En 2015, Hideo Kojima, qui avait signé la saga Metal Gear Solid, quitte Konami pour adopter un modèle plus indépendant, avec son studio Kojima Productions. Il lance alors le développement de Death Stranding, une oeuvre de SF dans laquelle des acteurs hollywoodiens prêtent leurs traits aux personnages principaux et secondaires. À travers un récit d’exploration et de « livraison de colis », on retrouve dans cette œuvre novatrice les grandes thématiques qui ont fait le sel des précédentes créations de son auteur : des personnages complexes, un monde futuriste et trans-humaniste, ainsi qu’une réflexion sur le médium jeu-vidéo en lui-même.

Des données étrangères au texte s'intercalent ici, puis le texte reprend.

-- ==== Sys2Proof/Tests/Slice0.lean ====
section
/-! SUPPORT. The model's own tests: ill-formed commands, worked examples of the chapters, and for every
hypothesis of a statement a state and operands that meet it. -/

namespace Sys2Proof.Tests

open Sys2Proof Sys2Proof.Machine

set_option Elab.async false
set_option linter.unusedVariables false

/-! ## Small states -/

/-- The node after reset, changed by `f`. -/
def node (f : Chip → Chip) : State := { State.reset with chip := f State.reset.chip }

/-- The node in an operating mode, with its frames running. -/
def inMode (m : Nat) (c : Chip) : Chip := modMode (setFld c 0x100 0 4 m) fun x => { x with up := true, frames := true }

/-- Domains in state ON. -/
def withDoms (ns : List Nat) (c : Chip) : Chip :=
  ns.foldl (fun c n => setDom c n .on) c

/-- Registers with values. -/
def withRegs (rs : List (Nat × Nat)) (c : Chip) : Chip := rs.foldl (fun c r => setReg c r.1 (BitVec.ofNat 32 r.2)) c

/-- Bytes of the table memories. -/
def withTable (rs : List (Nat × List Nat)) (c : Chip) : Chip :=
  rs.foldl (fun c r => { c with tables := memWrite tblDef c.tables r.1 (r.2.map fun b => BitVec.ofNat 8 b) }) c

/-- A small image in bank A: one section of producer notes, with its commit page or without. -/
def withImage (committed : Bool) (c : Chip) : Chip :=
  let body : List Byte := natLe 4 0x4 ++ List.replicate 12 0
  let dir := natLe 2 0x8000 ++ natLe 2 0 ++ natLe 4 0x50 ++ natLe 4 16 ++ natLe 4 (crc32 body)
  let head := natLe 4 0x495A4C43 ++ natLe 2 1 ++ natLe 2 0 ++ natLe 4 256 ++ natLe 2 1 ++ natLe 2 0 ++ List.replicate 44 0
  let img := padTo 256 (head ++ natLe 4 (crc32 head) ++ dir ++ body)
  let page := natLe 4 0x54494D43 ++ natLe 4 1 ++ natLe 4 256 ++ natLe 4 (crc32 img) ++ List.replicate 236 0xFF ++ natLe 4 0xA5A55A5A
  let c1 := { c with nvm := memWrite erasedByte c.nvm 0 img }
  if committed then
    { c1 with nvm := memWrite erasedByte c1.nvm 0x3FFF00 page, img := { c1.img with prog := [(commitPage 1, true)] } }
  else c1

/-- A CAN frame in a transmit buffer. -/
def txFrame (onBus : Bool) : CanTx :=
  { onBus := onBus, fmt := 0, ident := 5, dlc := 1, data := [9], fn := 1, tmo := false, drop := false }

/-- Controller 0 holds a frame in a buffer. -/
def canFrame (b : Nat) (onBus : Bool) (c : Chip) : Chip := setBuf c 0 b (some (txFrame onBus))

/-- SCAN mode, the CAN domain on, controller 0 in NORMAL. -/
def canNode (c : Chip) : Chip :=
  modCan (setFld (withDoms [21] (inMode 3 c)) (canCtl 0) 0 2 1) 0 fun s => { s with mode := 1 }

/-- SCAN mode with the DMA domain on, a rate and a window of eight instructions for DP1, and a rate for DL0: a MOVE of
100 bytes, a LOOP of 3 to the first, a WAIT for SCAN and a SIGNAL that halts. -/
def dmaNode (rate : Nat) (c : Chip) : Chip :=
  withRegs [(dpBase 0, rate), (dpBase 1, 4), (dpBase 1 + 4, 0x80000), (dlBase 0, 0x40F), (dlBase 0 + 8, 0x1000),
    (0x1A8000, 0x01000001), (0x1A8004, 0x100), (0x1A8008, 0x200), (0x1A800C, 100),
    (0x1A8010, 2), (0x1A8014, 3), (0x1A8018, 0), (0x1A8020, 3), (0x1A8030, 0x40104)] (withDoms [26, 27] (inMode 3 c))

/-- A suitable drive of some blocks. -/
def drive (blocks : Nat) (data : List (Nat × List Byte)) : Drive :=
  { ns1 := true, lba := 4096, metadata := 0, queues := 4, depth := 256, blocks := blocks, data := data }

/-- SCAN mode, REC and DMA on, a drive of 2^24 blocks on port 1. -/
def basinNode (sb : Option SuperBlk) (c : Chip) : Chip :=
  setBDrive (withDoms [25, 26, 27, 28, 29, 3] (inMode 3 c)) 1 (some (drive (2 ^ 24) (sb.toList.map fun x => (0, superBytes x))))

/-- A unit of the keeper's record log. -/
def chunkUnit : BUnit := { kind := 1, owner := 15, stream := 0, epoch := 0, ugen := 1, ot := 0, pcc := 0, chunks := [], wiped := false }

/-- Basin is ONLINE with port 1, unit 0 belongs to the keeper's record log, and one record waits. -/
def chunkNode (c : Chip) : Chip :=
  let c1 := modBsn (withRegs [(bsnStat, 0x22), (0x190010, 60)] (basinNode none c)) fun b => { b with ports := 2, cap := 2 ^ 24 }
  let c2 := setBUnit c1 0 (some chunkUnit)
  { c2 with ot := 1000000, rcd := { c2.rcd with toBasin := [⟨[], 5, 1, 0, 0x100, 2, 1, 0, 0, 0⟩] } }

/-- RUN mode, loop 0 enabled in AUTO with its evaluation waiting on the tick lane. -/
def loopNode (_n : Nat) (c : Chip) : Chip :=
  let c1 := withTable [(0x1701000, [1])] (withRegs [(loopStat 0, 1), (0x150004, 15)] (withDoms [23, 26, 28, 29] (inMode 4 c)))
  { c1 with evq := [⟨0, true, false⟩] }

/-- A FAULT record stands open in the image. -/
def openNode (c : Chip) : Chip :=
  let c1 := { c with ot := max c.ot 5, rcd := { c.rcd with
    opens := [⟨0x103, 0, 3, 0⟩], image := smPut imgDef c.rcd.image 0 (some ⟨[], 0, 1, 0, 0x103, 1, 1, 0, 0, 0⟩) } }
  setReg c1 0x18000C 1

/-- SCAN mode, the call uses CAN controller 0, which runs in NORMAL. -/
def callNode (c : Chip) : Chip := withDoms [24] (modCall (canNode c) fun k => { k with set := { k.set with ctrl := 0 } })

/-- A node whose keeper has its command and completion rings enabled, in a mode, while the node slot runs. -/
def cmdNode (m : Nat) (c : Chip) : Chip :=
  let c1 := withRegs [(0x21108, 0x104), (0x21148, 0x104)] (inMode m c)
  { c1 with seq := { c1.seq with slot := some 0 } }

/-- A command entry with operand bytes from 0x08. -/
def ent (ops : List Nat) : Entry := ⟨0, 0, 7, padTo 56 (ops.map fun b => BitVec.ofNat 8 b)⟩

/-- RUN mode; cell 3 drives its loop with its modem enabled; the keeper's completion ring is enabled. -/
def fskNode (c : Chip) : Chip :=
  setFlag (modCell (withDoms [cellDom 3] (cmdNode 4 c)) 3 fun x => { x with mode := 1 }) (cellBase 3) 4 true

/-- SCAN mode; channel 5 measures a voltage on a bank that is on, with a calibrated cell; entry 0 of the scan table
reads it with coefficient set 0, the identity in volts with 6 decimals. -/
def acqNode (c : Chip) : Chip :=
  let c1 := withTable [(0x1500004, [1]), (0x1500200, [1]), (0x1500208, [5, 0, 0x20]),
    (0x1600100, [1, 0, 16, 0xFA, 2]), (0x1600100 + 0x32, [1])] (withDoms [8] (inMode 3 c))
  { setAna c1 5 { anaDef 5 with aMode := 1 } with
    pwr := { c1.pwr with modulators := true }, corr := [(corrKey 0 5 (setupKey 1 0), some ⟨0, 0, 0⟩)] }

/-- A cell that drives 12 mA, in a mode of the node. -/
def cellNode (m ch : Nat) (c : Chip) : Chip :=
  modCell (withDoms [cellDom ch] (withRegs [(0x10000, 0x7F)] (inMode m c))) ch fun x => { x with mode := 1, dem := qw32To ⟨12000, -3, 20, 0⟩ }

/-- A transmission of two bytes stands in the modem of a cell. -/
def fskTx (ch : Nat) (sending : Bool) (c : Chip) : Chip :=
  setFlag (modCell (cellNode 4 ch c) ch fun x => { x with tx := some ⟨0, [1, 2], sending, if sending then fskLine [1, 2] else []⟩ }) (cellBase ch) 4 true

/-- RUN mode, the leg driver powered, leg 2 alone and off with a demand of 50 %. -/
def legNode (c : Chip) : Chip :=
  setPoint (withRegs [(0x10000, 0x1FF), (legBase 2, 0x71000)] (withDoms [22] (inMode 4 c))) (legPt 2) { ptDef 0 with live := qw32To ⟨5000, -2, 11, 0⟩ }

En 2025, le studio français Kepler Interactive crée la surprise avec Clair Obscur : Expédition 33. Si certains créateurs tels que Michel Ancel avec Beyond Good And Evil en 2003, ou de plus longue date, Frédérick Raynal avec Alone in the Dark en 1992, avaient su allier le fond et la forme, cela faisait longtemps qu’un projet francophone aussi ambitieux n’avait pas obtenu une telle reconnaissance. S’inspirant du système de combat au tour par tour de Final Fantasy, le jeu suit un développement en équipe réduite, dont certains des membres furent recrutés sur des forums de jeux-vidéo indépendants ou sur Reddit. Lorien Testard, le compositeur de la bande-originale, n’avait d’ailleurs à son actif qu’une expérience de professeur de guitare et quelques démos postées sur son compte Soundcloud lorsqu’on lui propose de mettre en musique ce récit de plusieurs dizaines d’heures.
À travers son histoire et depuis les années 50, le monde du jeu-vidéo a connu de nombreuses innovations technologiques, intrinsèquement liées aux partis pris artistiques adoptés par les développeurs et développeuses. S’il est dit que les contraintes sont motrices de créativité, les œuvres vidéo-ludiques en sont un bel exemple. Alors que le jeu-vidéo est aujourd’hui reconnu par ses adeptes comme un art à part entière, à la croisée de multiples médiums artistiques (il faut pour concevoir un jeu-vidéo une diversité de corps de métiers semblable à celle pour réaliser un film ), cette industrie semble de plus en plus menacée par une nouvelle vague d’innovation. L’intelligence artificielle, présente dans de multiples domaines, risque bien de faire pencher la balance bénéfice / prise de risque vers des horizons encore plus mercantiles. À l’aube de cette nouvelle ère et de la standardisation systémique des œuvres artistiques, il est légitime de se demander quel modèle économique emprunteront les productions vidéo-ludiques à venir.